– Он не помогал им, насколько я знаю. Как он мог писать после «Прощания с Матёрой»? Да он не мог писать после этого. После «Прощания с Матёрой» наступил творческий кризис длиной в десять лет. Вот тогда Шкловский и сказал: «Распутин на распутье». И не надо было ему после этого писать. Да, это прощание с Россией, разумеется. Я больше вам скажу: это прощание с огромным целым дискурсом, который в русской литературе был до всякого почвенничества. И, кстати, «Прощание с Матёрой» – довольно авангардное произведение. Вспомните этот образ хозяина, который не кошка, не собака, не зверюшка, а такой хозяин острова. Это почти мифологическая вещь, это вещь о том, что Россия закончилась. Вопрос в том, что Распутин не видел, куда это может вывернуть, что может начаться. И отсюда появился его страшный рассказ «Не могу-у».
Россия Распутина, начиная с «Последнего срока», – это Россия умирающая. И пока он отображал эту трагедию, он был великим автором. Потом, когда вместо скорби появилась злоба, художественное качество куда-то ушло.
Но надо сказать, что гений Распутина сопротивлялся до последнего. Такие рассказы, как «Нежданно-негаданно», «Сеня едет», «Новая профессия», и даже некоторые фрагменты в «Дочери Ивана, матери Ивана», последней большой повести, выдавали ну силу пера невероятную! Вот эта сцена, когда Тамара в повести «Дочь Ивана, мать Ивана» выходит из зоны и идёт по полю, покрытому вялой и горящей ботвой, горящей так же безрадостно, как живут люди, прибитые на этой земле, – это сильнейший кусок в русской литературе того времени! Он написан так, что физически ощущаются и этот дым, и эта вялость, и эта высохшая земля… Ну просто потрясающе! Нет, гений действительно героически сопротивлялся страшным людоедским идеям, которые ему навязывались.
–
– На эту тему есть хороший рассказ Борхеса «Пьер Менар, автор “Дон Кихота”» о том, как бы мы воспринимали «Дон Кихота», будь он написан в XIX веке французским стилизатором-учёным. Могло бы такое быть? Могло. Сумел же написать такую книгу Де Костер, человек XIX века.

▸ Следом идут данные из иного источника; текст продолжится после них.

/-- RESET_UNIT (R172): accepted with reply OK in every mode and retention state, after which the
handler takes no frame from either queue; it takes effect once its reply has completed, as a
hardware reset with the straps sensed then for option 1 and with the straps latched before for
option 0, and not before. What stands for the end of the reply is the model's reading (log 16). -/
def Obligations.UnitResetWaitsForItsReply : Prop :=
  (∀ (s : State) (t : Taken) (relatch : Bool), AtRest s → Admits s t (.resetUnit relatch) →
    ∃ u, exec .resetUnit s = .next u ∧ Replied s u t .ok [] ∧ LineQuiet s u ∧ CentreQuiet s u ∧
      u = { s with line := u.line, centre := u.centre
                   handler := { served := t.port, reset := some { relatch, replyDone := false } } } ∧
      nextFrame u = none ∧ ∀ k, exec (commandOf k) u = .next u) ∧
  (∀ (s : State) (x : PendingReset) (pins : Straps), s.inReset = false →
    s.handler.reset = some x →
    (x.replyDone = true → ∃ u, exec (.resetUnitTakesEffect pins) s = .next u ∧
      exec (.hardwareReset (if x.relatch then pins else s.straps)) s = .next u) ∧
    (x.replyDone = false → s.centre.replies ≠ [] ∨ s.centre.sending = none →
      exec (.resetUnitTakesEffect pins) s = .next s))

/-- RESET_ENGINE (R173, R57, R46, R91, R111, R112, R136, R138, R161): accepted in every mode.
Timebase, local cycles, priority list, both target sets, demand, spill states, roster and report
clock, both pins, timer and candidate return to their values, a computation in flight is marked,
waiting beats and steers are removed without a missed count, a steer in flight is marked so that it
does not return when it loses, and outside HOLD one beat and, behind the drops, a MODE_CHANGED notice
follow. Both copies of the store, the generation, the priority
clock, the live bias, the credits and every counter stay. That the reply stands before the frames of
its effect is the model's reading (log 8). That MODE_CHANGED stands behind the drops' notices (log 9), and
that a period end or a beat already due is cancelled (log 35), is its choice. -/
def Obligations.EngineResets : Prop :=
  ∀ (s : State) (t : Taken), AtRest s → Admits s t .resetEngine →
    let seq := (s.timebase.beatSeq + 1) % 256
    ∃ u, exec .resetEngine s = .next u ∧
      u = { s with
        timebase := { mode := .hold, cc := 0, c := 0, active := 0, pendingPlan := 0, entry := 0,
                      divider := none
                      beatSeq := if s.timebase.mode = .hold then s.timebase.beatSeq else seq }
        cycles := Vector.replicate 12 .held
        due := Due.nothing
        priority := { s.priority with list := [] }
        engine := { s.engine with
          void := s.engine.void || s.engine.computing.isSome, again := false
          active := none, pendingSet := none }
        selector := { s.selector with
          planPin := none, biasPin := none, evalTimer := none, candidate := none, count := 0 }
        demand := { junctions := Vector.replicate 12
                      { sIn := 0, sOut := 0, inVolume := 0, outVolume := 0 }
                    levelIn := Vector.replicate 11 0, levelOut := Vector.replicate 11 0 }
        gate := { inbound := Vector.replicate 11 { isSet := false, run := 0 }
                  outbound := Vector.replicate 11 { isSet := false, run := 0 } }
        roster := { junctions := u.roster.junctions, clock := 0 }
        line := u.line, centre := u.centre, handler := u.handler } ∧
      (∀ j : Junction, u.roster.junctions[j] =
        { state := if j.val < junctionCount s then .silent else .absent
          misses := 0, reports := 0, following := false }) ∧
      RepliedThen s u t
        (outcomesPlaced (.dropped .engineReset) s.priority.list (queuedWithReply s t)) ∧
      u.handler.reset = s.handler.reset ∧ LineKept s u ∧ FlightMarked s u ∧
      u.line.missedBeats = s.line.missedBeats ∧ lineSteers u.line = flightSteers s.line ∧
      lineBeats u.line = flightBeats s.line ++ (if s.timebase.mode = .hold then [] else [seq]) ∧
      CentreNoticed s u
        (outcomeNotices (.dropped .engineReset) s.priority.list (queuedWithReply s t) ++
          (if s.timebase.mode = .hold then [] else [.modeChanged s.timebase.mode .hold 0]))
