-- ==== Sys2Proof/Tests/Slice0.lean ====
section
/-! SUPPORT. The model's own tests. Expected values come from the worked cases and tables of the spec,
each named at its test. After them stands one witness for each statement with hypotheses: concrete
states and operands that meet them, clause by clause. -/

namespace Sys2Proof.Tests

open Sys2Proof Sys2Proof.Machine

-- One theorem at a time: each waiting kernel evaluation would hold a thread of its own.
set_option Elab.async false

/-! ### Small states: the corridor of sections 2.9, 4.8, 5.7, 6.6 and 7.8 -/

/-- The geometry of section 2.9, VALID under stamp 14. -/
def geometry4 : Geometry :=
  { Geometry.blank with
    state := .valid, stamp := 14, head := { GeometryHead.blank with n := 4 }
    entries := ((blankEntries.set 1 { address := 2, position := 600 }).set 2
      { address := 3, position := 1500 }).set 3 { address := 4, position := 2400 } }

/-- The plan head of sections 2.9 and 4.8. -/
def head900 : PlanHead :=
  { PlanHead.erased with
    c := 900, vIn := 50, vOut := 40, biasNominal := 60, biasMin := 30, biasMax := 85, gMin := 100,
    sMin := 150, dwellPct := 20, shortPct := 15, eMax := 100, xMax := 100, lockout := 1
    gatePct := 60 }

/-- An entry with a share and inbound priority. -/
def share (v : Nat) : PlanEntry :=
  { share := v, trim := 0, follow := false, priIn := true, priOut := false }

/-- The plan of section 2.9, READY. -/
def plan900 : PlanRecord :=
  { state := .checked, stamp := 14, fault := .none, head := head900
    entries := (((Vector.replicate 12 (share 0)).set 0 (share 550)).set 1 (share 500)).set 2
      (share 500) |>.set 3 (share 600) }

/-- The set that section 2.9 publishes as generation 58. -/
def set58 : TargetSet :=
  { plan := 5, generation := 58, c := 900, n := 4, bias := 80, bandIn := 390, bandOut := 260
    entries :=
      [{ target := 0, cls := .windowed, g := 495, gEff := 495, constraining := true },
       { target := 418, cls := .windowed, g := 450, gEff := 450, constraining := true },
       { target := 318, cls := .windowed, g := 450, gEff := 450, constraining := true },
       { target := 357, cls := .windowed, g := 540, gEff := 540, constraining := true }] }

/-- A local cycle of plan 5, in step, with its window open at LC 400. -/
def cycle450 : LocalCycle :=
  { LocalCycle.held with
    plan := 5, lc := 400, lcur := 900, windowEnd := 450, windowOpen := true, gEff := 450
    offsetNow := 418, targetUsed := 418 }

/-- A junction that is heard and follows. -/
def linked : RosterEntry := { state := .linked, misses := 0, reports := 0, following := true }

/-- A unit in HOLD that holds the geometry and plans 5 and 9. -/
def holding : State :=
  { State.reset with
    store := { Store.blank with
      geometry := geometry4, plans := (Store.blank.plans.set 4 plan900).set 8 plan900 }
    roster := { Roster.initial 4 with junctions :=
      (((((Roster.initial 4).junctions.set 0 linked).set 1 linked).set 2 linked).set 3 linked) } }

/-- The same unit in ENTERING for plan 5. -/
def entering : State :=
  { holding with timebase := { Timebase.initial with mode := .entering, entry := 5 } }

/-- The corridor of section 2.9 in RUN under plan 5, at clock 10,400 of section 7.8. -/
def corridor : State :=
  { holding with
    timebase := { mode := .run, cc := 418, c := 900, active := 5, pendingPlan := 0, entry := 0,
                  divider := some 5, beatSeq := 9 }
    selector := { Selector.initial with liveBias := 80, evalTimer := some 3000 }
    demand := { Demand.initial with levelIn := (Demand.initial.levelIn.set 1 1).set 2 2 }
    engine := { Engine.initial with generation := 57, active := some set58 }
    cycles := (Vector.replicate 12 LocalCycle.held).set 1 cycle450
    priority := { clock := 10400, list := [] } }

/-- The snapshot of the computation of section 2.9. -/
def snapshot : Snapshot := takeSnapshot corridor 5 .active

/-- The entry that call A of section 7.8 makes. -/
def entryA : PriorityEntry :=
  { junction := 1, direction := .inbound, tag := 371, source := .station 2, due := 10470
    expiry := 11000 }

/-- The corridor with call A listed. -/
def listedA : State := { corridor with priority := { clock := 10400, list := [entryA] } }

/-- The corridor with another record of junction 1. -/
def atCycle (r : LocalCycle) : State := { corridor with cycles := corridor.cycles.set 1 r }

/-- Junction 1's record under call A's extension of section 7.8. -/
def extended (lc : Nat) : LocalCycle :=
  { cycle450 with
    lc, windowEnd := 490, lcur := 940, extension := some { tag := 371, amount := 40 }
    actionTaken := true, lockout := 1 }

/-- The corridor's roster with another entry of junction j. -/
def rosterWith (j : Junction) (r : RosterEntry) : Roster :=
  { corridor.roster with junctions := corridor.roster.junctions.set j.val r j.isLt }

/-- The corridor with a frame in flight on the line. -/
def flying (item : LineItem) (losses : Nat) : State :=
  { corridor with line := { corridor.line with
    inFlight := some { item, losses, orphaned := false, chars := [] } } }

/-- The same unit with its line FREE, and nothing in flight or waiting. -/
def freed (s : State) : State := { s with line := { s.line with state := .free } }

/-- Entry 1 of the table of section 5.8. -/
def table1 : SelectionEntry :=
  { valid := true, plan := 9, low := 300, high := 700, dominance := .inbound, persistence := 2 }

/-- The state with a frame of the centre waiting. -/
def fromCentre (r : Request) (s : State) : State :=
  { s with centre := { s.centre with rx := [r.frame 16 0 7] } }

Да, есть такое влияние: судьба человека бросает отсвет на книгу, и обратно. Если мы знаем, что книга написана предателем и подонком, мы и книгу любить не будем. Отсюда так мучительно важен вопрос об Александре Локшине, например. Все спорят, был ли Локшин действительно осведомителем, потому что если он был осведомителем Лубянки, то его адская, очень страшная и божественная музыка начинает звучать совершенно иначе. Попробуйте послушать «Песни Гретхен» Локшина, этот ледяной голос, как бы летящий над адом, – иррациональная музыка! Я знаю глубоко внутри, что человек, писавший такую музыку, осведомителем быть не мог. И никакие показания, никакие доказательства меня в этом не убедят, потому что это человек с абсолютно живым и трепещущим адом, а не хладнокровный искуситель, каким его часто называют, с адом в душе.
Но действительно, вопрос о взаимоотношении судьбы автора и качества текста – вопрос очень неоднозначный. Лучший вариант: блажен автор, который сумел всего себя поместить в текст, который в этом тексте растворился, где образ его дан абсолютно ясно – как у Валерия Залотухи в «Свечке», например. Для этого надо суметь полностью вписать, выписать себя в книгу. Это очень немногим удаётся. В остальном, к сожалению, судьба автора остаётся очень значимым фактором, поэтому надо вести себя прилично.
– Хитрый вопрос, но я попробую ответить, как я это понимаю. В чём проблема? В литературе всегда вопрос задаётся в одной плоскости, а ответ на него приходит в другой. Я бы даже сказал так: вопрос всегда задаётся в плоскости философской, метафизической, а ответ приходит в форме стилистической.